April 23, 2024
Kotani Pay's Mission to Revolutionize Cross-Border Remittances in Africa

In the realm of cryptocurrency’s lofty promises, one shines particularly bright – its potential to bring financial inclusion to underserved users. Nairobi-based Kotani Pay is at the forefront of this revolution, aiming to simplify cross-border remittances for the vast underbanked populations across Africa.

Breaking Down Barriers

The two-year-old startup has set its sights on a critical issue affecting the livelihoods of millions in countries like Kenya, Ghana, Zambia, and South Africa. These nations often rely heavily on remittances, with the Sub-Saharan region expected to receive a staggering $55 billion in remittances this year alone, contributing significantly to some countries’ GDP.

However, there’s a formidable obstacle in the path of these essential funds – exorbitant transfer fees. In certain regions, these fees can devour up to 20% of the total amount sent. A combination of factors, including an underdeveloped banking infrastructure, information asymmetry, and volatile currencies, contribute to these inflated costs. Moreover, many families lack bank accounts or official identifications required for traditional financial services.

Recognizing these impediments, Kotani proposes a blockchain-based solution to streamline remittances into Africa. Specifically, the startup leverages stablecoins, cryptocurrencies pegged to fiat currencies like the USD, to enable cost-effective international money transfers.

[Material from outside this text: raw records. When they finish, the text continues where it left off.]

-- ==== Sys2Proof/Certificates/Slice0/Obligations.lean ====
section
/-! DEFINITION. The statements for the provers. Each docstring names the rule of the spec it formalises; where the rule rests on
a decision the spec calls its own choice, the docstring names the decision. -/

open Sys2Proof Sys2Proof.Machine

/-! ## Encoding and decoding -/

/-- Words written out from the encodings of R88: seven decode to the instructions they stand for, and two are rejected, one for a bit
among 31:28 (R82, decision D2, log entry 15) and one for the unassigned opcode 21 (R89). The opcode numbers are decision D1, the spec's
own choice. -/
def Obligations.WrittenWordsDecode : Prop :=
  decode .listing 0b00000000000000001000000000000010#32 = .ok (.add 0 1 2) ∧
  decode .listing 0b00000010000010010000000000000011#32 = .ok (.xidiv 1 2 3) ∧
  decode .listing 0b00000100100100001011111111111111#32 = .ok (.lw 2 1 16383) ∧
  decode .listing 0b00000101100000000111111111111100#32 = .ok (.beq 0 0 (-4)) ∧
  decode .listing 0b00000110001010110000000000000000#32 = .ok (.jarl 5 6) ∧
  decode .listing 0b00001000100010010000000000000000#32 = .ok (.bsr 1 2) ∧
  decode .listing 0b00001001111111110111111111111111#32 = .ok .push ∧
  decode .listing 0b00010000000000000000000000000000#32 = .error (.reservedBits 1) ∧
  decode .listing 0b00001010100000000000000000000000#32 = .error (.unassignedOpcode 21)

/-- Round trip (R93), under every injective opcode map: decoding an encoded well-formed instruction gives it back; the converse
does not hold, since ignored fields are dropped. -/
def Obligations.DecodeInvertsEncode : Prop :=
  (∀ (o : OpcMap) (i : Instr), o.injective = true → i.wellFormed = true → decode o (encode o i) = .ok i) ∧
  (∀ o : OpcMap, o.injective = true → ∃ (w : Word) (i : Instr), decode o w = .ok i ∧ encode o i ≠ w)

/-- The encoded word as a number (R92): `OPC << 23 | A << 19 | B << 15 | F`, the field `F` by format, and always below `2^28`. That unused
fields are 0 is decision D21. R92 gives `F` for offsets from -16384 to 16383; that the encoder takes any other integer modulo `2^15` as
well is the model's choice (log entry 10). -/
def Obligations.EncodedWordFormula : Prop :=
  ∀ (o : OpcMap) (m : Mnemonic) (a b c : Reg) (off : Int),
    (encode o (.ofFields m a b c off)).toNat < 2 ^ 28 ∧
    (encode o (.ofFields m a b c off)).toNat =
      match m.format with
      | .RRR => (o.code m).toNat * 2 ^ 23 + a.val * 2 ^ 19 + b.val * 2 ^ 15 + c.val
      | .RRO => (o.code m).toNat * 2 ^ 23 + a.val * 2 ^ 19 + b.val * 2 ^ 15 + (off % 2 ^ 15).toNat
      | .O => (o.code m).toNat * 2 ^ 23 + (off % 2 ^ 15).toNat
      | .RR => (o.code m).toNat * 2 ^ 23 + a.val * 2 ^ 19 + b.val * 2 ^ 15
      | .Z => (o.code m).toNat * 2 ^ 23

/-- `Decode` (R96): a word with a bit among 31:28 (decision D2) or an opcode outside the map's image is rejected, and every
other word is its mnemonic's instruction with the fields of its format, read from the bits R84 to R86 give. -/
def Obligations.DecodeByFieldsOrRejects : Prop :=
  ∀ (o : OpcMap) (w : Word), o.injective = true →
    ((w.extractLsb' 28 4 ≠ 0 ∨ ∀ m, o.code m ≠ w.extractLsb' 23 5) → ∃ e, decode o w = .error e) ∧
    (w.extractLsb' 28 4 = 0 → ∀ m, o.code m = w.extractLsb' 23 5 →
      decode o w = .ok (.ofFields m (w.extractLsb' 19 4).toFin (w.extractLsb' 15 4).toFin (w.extractLsb' 0 4).toFin
        ((w.extractLsb' 0 15).signExtend 32).toInt))
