-- ==== Sys2Proof/Tests/Slice0.lean ====
section
/-! SUPPORT. Tests. Every expected value comes from spec/95_test_vectors.md (vectors V1 to V76, programs P1 to P7) or from the
tables R131, R184 and the encodings of R88; no value was taken from the model. -/

namespace Sys2Proof.Tests

open Sys2Proof Sys2Proof.Machine

/-! ## Well-formedness: an ill-formed term for each check -/

theorem test_lw_offset_above : (Instr.lw 0 1 16384).wellFormed = false := by decide
theorem test_lw_offset_below : (Instr.lw 0 1 (-16385)).wellFormed = false := by decide
theorem test_sw_offset_above : (Instr.sw 0 1 16384).wellFormed = false := by decide
theorem test_sw_offset_below : (Instr.sw 0 1 (-16385)).wellFormed = false := by decide
theorem test_beq_offset_above : (Instr.beq 0 1 16384).wellFormed = false := by decide
theorem test_beq_offset_below : (Instr.beq 0 1 (-16385)).wellFormed = false := by decide
theorem test_jmae_offset_above : (Instr.jmae 0 1 16384).wellFormed = false := by decide
theorem test_jmae_offset_below : (Instr.jmae 0 1 (-16385)).wellFormed = false := by decide
theorem test_jmnae_offset_above : (Instr.jmnae 0 1 16384).wellFormed = false := by decide
theorem test_jmnae_offset_below : (Instr.jmnae 0 1 (-16385)).wellFormed = false := by decide
theorem test_jne_offset_above : (Instr.jne 16384).wellFormed = false := by decide
theorem test_jne_offset_below : (Instr.jne (-16385)).wellFormed = false := by decide
theorem test_memWords_zero : Config.legal { Config.default with memWords := 0 } = false := by decide
theorem test_memWords_too_many : Config.legal { Config.default with memWords := 2 ^ 31 - 2 ^ 15 + 1 } = false := by decide
theorem test_opcode_twice : Config.legal { Config.default with opc := { OpcMap.listing with pop := 0 } } = false := by decide
theorem test_default_legal : Config.default.legal = true := by decide

/-! ## Decoding: every constructor from a word written bit by bit (R88; opcode, A, B, then the low field) -/

theorem test_decode_add : decode .listing 0b00000000000010010000000000000011#32 = .ok (.add 1 2 3) := by decide
theorem test_decode_mul : decode .listing 0b00000000100010010000000000000011#32 = .ok (.mul 1 2 3) := by decide
theorem test_decode_div : decode .listing 0b00000001000010010000000000000011#32 = .ok (.div 1 2 3) := by decide
theorem test_decode_imul : decode .listing 0b00000001100010010000000000000011#32 = .ok (.imul 1 2 3) := by decide
theorem test_decode_xidiv : decode .listing 0b00000010000010010000000000000011#32 = .ok (.xidiv 1 2 3) := by decide
theorem test_decode_and : decode .listing 0b00000010101000100000000000000101#32 = .ok (.and 4 4 5) := by decide
theorem test_decode_xor : decode .listing 0b00000011000010010000000000000011#32 = .ok (.xor 1 2 3) := by decide
theorem test_decode_nand : decode .listing 0b00000011100000000000000000000001#32 = .ok (.nand 0 0 1) := by decide
theorem test_decode_cmpge : decode .listing 0b00000100000010010000000000000011#32 = .ok (.cmpge 1 2 3) := by decide
theorem test_decode_lw : decode .listing 0b00000100100000001111111111111111#32 = .ok (.lw 0 1 (-1)) := by decide
theorem test_decode_sw : decode .listing 0b00000101000000011000000000001010#32 = .ok (.sw 0 3 10) := by decide
theorem test_decode_beq : decode .listing 0b00000101100000000100000000000000#32 = .ok (.beq 0 0 (-16384)) := by decide
theorem test_decode_jarl : decode .listing 0b00000110001010110000000000000000#32 = .ok (.jarl 5 6) := by decide
theorem test_decode_jmae : decode .listing 0b00000110100010010000000000000101#32 = .ok (.jmae 1 2 5) := by decide
theorem test_decode_jmnae : decode .listing 0b00000111000010010000000000000101#32 = .ok (.jmnae 1 2 5) := by decide
theorem test_decode_jne : decode .listing 0b00000111100000000000000000000101#32 = .ok (.jne 5) := by decide
theorem test_decode_halt : decode .listing 0b00001000011111111111111111111111#32 = .ok .halt := by decide
theorem test_decode_bsr : decode .listing 0b00001000100010010000000000000000#32 = .ok (.bsr 1 2) := by decide
theorem test_decode_bsf : decode .listing 0b00001001000010011000000000000000#32 = .ok (.bsf 1 3) := by decide
theorem test_decode_push : decode .listing 0b00001001111111110111111111111111#32 = .ok .push := by decide
theorem test_decode_pop : decode .listing 0b00001010000000000000000000000000#32 = .ok .pop := by decide
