-- ==== Sys2Proof/Machine/Flags.lean ====
section
/-! DEFINITION. `STATUS`: its word, its phase, and every change of its flags (R29 to R34, R38, R72, R191). -/

namespace Sys2Proof.Machine

/-- The code of an error, the value of `ERRCODE` (R181). -/
def ErrorCode.code : ErrorCode → BitVec 4
  | .argN => 1
  | .argRounds => 2
  | .argModulus => 3
  | .argWitness => 4
  | .illegalCmd => 5
  | .internal => 6

/-- The word a read of `STATUS` returns, from the top field of R29's layout down to bit 0; reserved bits are 0. -/
def Status.word (f : Status) (W : Nat := Config.W) : Word W :=
  ((0 : BitVec (W - 24)) ++ f.opc ++ (0 : BitVec 4) ++ f.errcode ++ (0 : BitVec 2) ++ BitVec.ofBool f.fatal
    ++ BitVec.ofBool f.hzd ++ BitVec.ofBool f.wreq ++ BitVec.ofBool f.err ++ BitVec.ofBool f.done
    ++ BitVec.ofBool f.busy).setWidth W

/-- R38: the phase is the value of (`BUSY`, `DONE`, `WREQ`). The four combinations R38 does not list are no phase. -/
def Status.phase (f : Status) : Option Phase :=
  match f.busy, f.done, f.wreq with
  | false, false, false => some .idle
  | true, false, false => some .run
  | true, false, true => some .waitw
  | false, true, false => some .done
  | _, _, _ => none

/-- R72: a `CMD` write is dropped in this case. -/
def Status.refusesCommands (f : Status) : Bool :=
  f.busy || f.fatal

/-- R72 up to the test for legality: the word is accepted, the last command's report is cleared, `OPC` takes the word's
bits 7:0. This is also the return from a recoverable error (R193). -/
def Status.accepted (op : BitVec 8) (f : Status) : Status :=
  { f with done := false, err := false, errcode := 0, opc := op }

/-- R72, legal word: `BUSY` is set; the phase is RUN. -/
def Status.started (f : Status) : Status :=
  { f with busy := true }

/-- R33: normal completion leaves `ERR` and `ERRCODE` as acceptance cleared them. -/
def Status.completed (f : Status) : Status :=
  { f with busy := false, wreq := false, done := true }

/-- R191: error entry. `FATAL` is set by code 6 only (R34). -/
def Status.failed (e : ErrorCode) (f : Status) : Status :=
  { f with busy := false, wreq := false, done := true, err := true, errcode := e.code,
           fatal := f.fatal || decide (e = .internal) }

/-- R32: a write was dropped because of a hazard. -/
def Status.hazard (f : Status) : Status :=
  { f with hzd := true }

/-- R142: the controller asks for a witness; the phase is WAITW. -/
def Status.witnessAsked (f : Status) : Status :=
  { f with wreq := true }

/-- R139: a witness is taken; the phase is RUN again. -/
def Status.witnessTaken (f : Status) : Status :=
  { f with wreq := false }

end Sys2Proof.Machine
end

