-- ==== Sys2Proof/Machine/Dispatch.lean ====
section
/-! DEFINITION. The meaning of every command: what a write of its word to `CMD` does (R72). -/

namespace Sys2Proof.Machine

def exec (i : Instr) (s : State) : Host.Outcome State Fault Refusal :=
  match i with
  | .gcd => Sys2Proof.Machine.execGcd s
  | .xgcd => Sys2Proof.Machine.execXgcd s
  | .mulmod => Sys2Proof.Machine.execMulmod s
  | .powmod => Sys2Proof.Machine.execPowmod s
  | .factor => Sys2Proof.Machine.execFactor s
  | .mrround => Sys2Proof.Machine.execMrround s
  | .mrtest => Sys2Proof.Machine.execMrtest s

end Sys2Proof.Machine
end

The Power of Stablecoins and Local Access

To further enhance accessibility, Kotani has developed middleware that bridges blockchains with local payment networks. This innovative approach allows users to cash out stablecoins from their mobile wallets and make local currency transactions without the need for an internet connection. They achieve this via Unstructured Supplementary Service Data (USSD), a communication protocol that enables feature phones to send money effortlessly.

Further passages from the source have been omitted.